* _Data excerpts_:
-------
-- ==== Sys2Proof/Tests/Slice0.lean ====
section
/-! SUPPORT. Tests. Expected results are those of spec/95_test_vectors.md (V…, P…) or worked out by hand
from the rule named; none is the model's own answer. After them, a witness for the hypotheses of every
obligation that has hypotheses, each clause with one, at a boundary where it has a range. -/

namespace Sys2Proof.Tests

open Sys2Proof.Machine

set_option Elab.async false

/-! ## Helpers -/

/-- `FF FF FF FF`, the default address of P0. -/
def ff : Bytes4 := ⟨0xFF#8, 0xFF#8, 0xFF#8, 0xFF#8⟩

/-- P0 with a value for the one parameter it gives none. -/
def binding : Params := { Params.p0 with sysIdConst := 0#16 }

/-- The state right after reset, with the environment's next choices. -/
def start (env : List EnvChoice) : State := { State.resetWith binding with env := env }

/-- A call that moves up to `n` bytes; before it, nothing arrives. -/
def moves (n : Nat) : EnvChoice := ⟨[], n, false, false⟩

/-- A read before which `bs` arrives, and which takes up to as many bytes. -/
def brings (bs : List Byte) : EnvChoice := ⟨bs, bs.length, false, false⟩

/-- A call that reports `Error`. -/
def fails : EnvChoice := ⟨[], 0, true, false⟩

/-- A call into which the reset event lands. -/
def resets : EnvChoice := ⟨[], 0, false, true⟩

/-- Whether an outcome is a next state that passes a check. -/
def next (o : Host.Outcome State Fault Refusal) (check : State → Bool) : Bool :=
  match o with
  | .next s => check s
  | .fault _ => false
  | .refused _ => false

/-- Whether an outcome is a given refusal. -/
def refuses (o : Host.Outcome State Fault Refusal) (r : Refusal) : Bool :=
  match o with
  | .next _ => false
  | .fault _ => false
  | .refused q => decide (q = r)

/-- What the operation returned. -/
def gives (o : Host.Outcome State Fault Refusal) (r : Option OpResult) : Bool :=
  next o fun s => decide (s.result = r)

/-- `00 01 … n-1`. -/
def ramp (n : Nat) : List Byte := (List.range n).map (BitVec.ofNat 8)

/-- V40-12: the success acknowledgement. -/
def ackOk : List Byte :=
  [0xEF, 0x01, 0xFF, 0xFF, 0xFF, 0xFF, 0x07, 0x00, 0x03, 0x00, 0x00, 0x0A]

/-- V42-11: the acknowledgement with status 13. -/
def ack13 : List Byte :=
  [0xEF, 0x01, 0xFF, 0xFF, 0xFF, 0xFF, 0x07, 0x00, 0x03, 0x13, 0x00, 0x1D]

/-- V40-13: a wrong checksum. -/
def ackBad : List Byte :=
  [0xEF, 0x01, 0xFF, 0xFF, 0xFF, 0xFF, 0x07, 0x00, 0x03, 0x00, 0x00, 0x0B]

/-- V43-3: the acknowledgement with a template count. -/
def ackCount : List Byte :=
  [0xEF, 0x01, 0xFF, 0xFF, 0xFF, 0xFF, 0x07, 0x00, 0x05, 0x00, 0x00, 0x05, 0x00, 0x11]

/-- V42-10: the acknowledgement with the system parameters. -/
def ackPara : List Byte :=
  [0xEF, 0x01, 0xFF, 0xFF, 0xFF, 0xFF, 0x07, 0x00, 0x13, 0x00, 0x00, 0x00, 0x00, 0x00, 0x00, 0xC8,
   0x00, 0x03, 0xFF, 0xFF, 0xFF, 0xFF, 0x00, 0x02, 0x00, 0x06, 0x04, 0xE9]

/-- V40-8: a Data frame of 32 bytes AB. -/
def dataAB : List Byte :=
  [0xEF, 0x01, 0xFF, 0xFF, 0xFF, 0xFF, 0x02, 0x00, 0x22] ++ List.replicate 32 0xAB#8 ++ [0x15, 0x84]

/-- V40-8: the same bytes as the EndOfData frame. -/
def endAB : List Byte :=
  [0xEF, 0x01, 0xFF, 0xFF, 0xFF, 0xFF, 0x08, 0x00, 0x22] ++ List.replicate 32 0xAB#8 ++ [0x15, 0x8A]

/-- A block that streams frames of 32 bytes, with `frames` on the line. -/
def streaming (env : List EnvChoice) : State :=
  { start env with fsm := .streamingFrames, consumerValid := true, sessionP := 32#9 }

/-! ## Well-formedness: an ill-formed term for each check -/

/-- A frame whose length field is not its payload's length plus 2 (R84), and one whose checksum is not
the sum (R85), of each frame row. -/
theorem test_wf_computed_fields :
    [Instr.frameCommand ff 5#16 [0x0F#8, 0#8] 0x0015#16, .frameCommand ff 4#16 [0x0F#8, 0#8] 0x0015#16,
     .frameData ff 3#16 [] 0x0005#16, .frameData ff 2#16 [] 0x0005#16,
     .frameAck ff 5#16 [0#8, 5#8] 0x0011#16, .frameAck ff 4#16 [0#8, 5#8] 0x0011#16,
     .frameEnd ff 3#16 [] 0x000B#16, .frameEnd ff 2#16 [] 0x000B#16].all
      (fun i => !wellFormed Params.p0 i) = true := by decide +kernel
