-- ==== Sys2Proof/Machine/Flags.lean ====
section
/-!
DEFINITION. The status a command reports and what it leaves in the status registers: causes (60_exceptions.md R240),
the response word (30_encoding.md R80), the sticky error and its cause (10_state.md R23, R24), the count of degraded
results (R25).
-/

namespace Sys2Proof.Machine

/-- The causes a command can raise, 60_exceptions.md R240. -/
inductive Cause where
  | illegalOpcode | reserved | range | keyFull | notBuilt
  deriving DecidableEq, Repr

/-- The code column of R240. Code 0, NONE, is never raised; codes 6 to 15 are never produced. -/
def Cause.code : Cause → BitVec 4
  | .illegalOpcode => 1
  | .reserved => 2
  | .range => 3
  | .keyFull => 4
  | .notBuilt => 5

/-- The cause of a word that is no command (30_encoding.md R78). -/
def Cause.ofDecodeError : DecodeError → Cause
  | .illegalOpcode => .illegalOpcode
  | .reserved => .reserved

/-- The status of a response (R80). The value 0b11 is never produced. -/
inductive Status where
  | ok | degraded | error
  deriving DecidableEq, Repr

/-- The `ST` field of R80. -/
def Status.bits : Status → BitVec 2
  | .ok => 0b00
  | .degraded => 0b01
  | .error => 0b10

/-- The response word of R80: `ST` in bits 31:30, zeros in 29:20, `RCAUSE` in 19:16, `RESULT` in 15:0. -/
def responseWord (st : Status) (rcause : BitVec 4) (result : BitVec 16) : Word :=
  st.bits ++ (0 : BitVec 10) ++ rcause ++ result

/-- An OK response. -/
def okWord (result : BitVec 16) : Word := responseWord .ok 0 result

/-- A DEGRADED response, whose result is the zero fallback (60_exceptions.md R244). -/
def degradedWord : Word := responseWord .degraded 0 0

/-- An ERROR response with its cause and RESULT zero. -/
def errorWord (c : Cause) : Word := responseWord .error c.code 0

/-- `zext_16` of 00_scope.md R9. -/
def zext16 {n : Nat} (v : BitVec n) : BitVec 16 := v.setWidth 16

/-- `DEGCNT` after one more DEGRADED response: plus one, saturating at 0xFFFF (R25). -/
def degcntNext (d : BitVec 16) : BitVec 16 := if d ≠ 0xFFFF then d + 1 else d

/-- Count one DEGRADED response (R25). -/
def State.countDegraded (s : State) : State := { s with degcnt := degcntNext s.degcnt }

/-- `ERR <- 1` and `CAUSE <- cause`, all that an error changes in the block's state (R243). -/
def State.latch (c : Cause) (s : State) : State := { s with err := true, cause := c.code }

/-- `ERR`, `CAUSE` and `DEGCNT` cleared (43_transform_control.md R224). -/
def State.clearStatus (s : State) : State := { s with err := false, cause := 0, degcnt := 0 }

end Sys2Proof.Machine
end

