-- ==== Sys2Proof/Machine/Control.lean ====
section
/-!
DEFINITION. The control commands NOP, REG.RD and STAT.CLR (43_transform_control.md section 2).
-/

namespace Sys2Proof.Machine

/-- NOP, R220. -/
def execNop (s : State) : Result := respondOk 0 s

/-- REG.RD, R222. -/
def execRegRd (v : Nibble) (s : State) : Result :=
  match regView s v with
  | some x => respondOk x s
  | none => raise .range s

/-- STAT.CLR, R224. -/
def execStatClr (s : State) : Result := respondOk 0 s.clearStatus

end Sys2Proof.Machine
end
-------
* _YOUR ASSIGNMENT_:
Lines from the beginning of the data above through the line containing "from the rule" are to be returned exactly, and no others.

* _WRITTEN SOLUTION_:
-- ==== Sys2Proof/Tests/Slice0.lean ====
section
/-! SUPPORT. Tests. Expected results are those of spec/95_test_vectors.md (V…, P…) or worked out by hand
from the rule named; none is the model's own answer. After them, a witness for the hypotheses of every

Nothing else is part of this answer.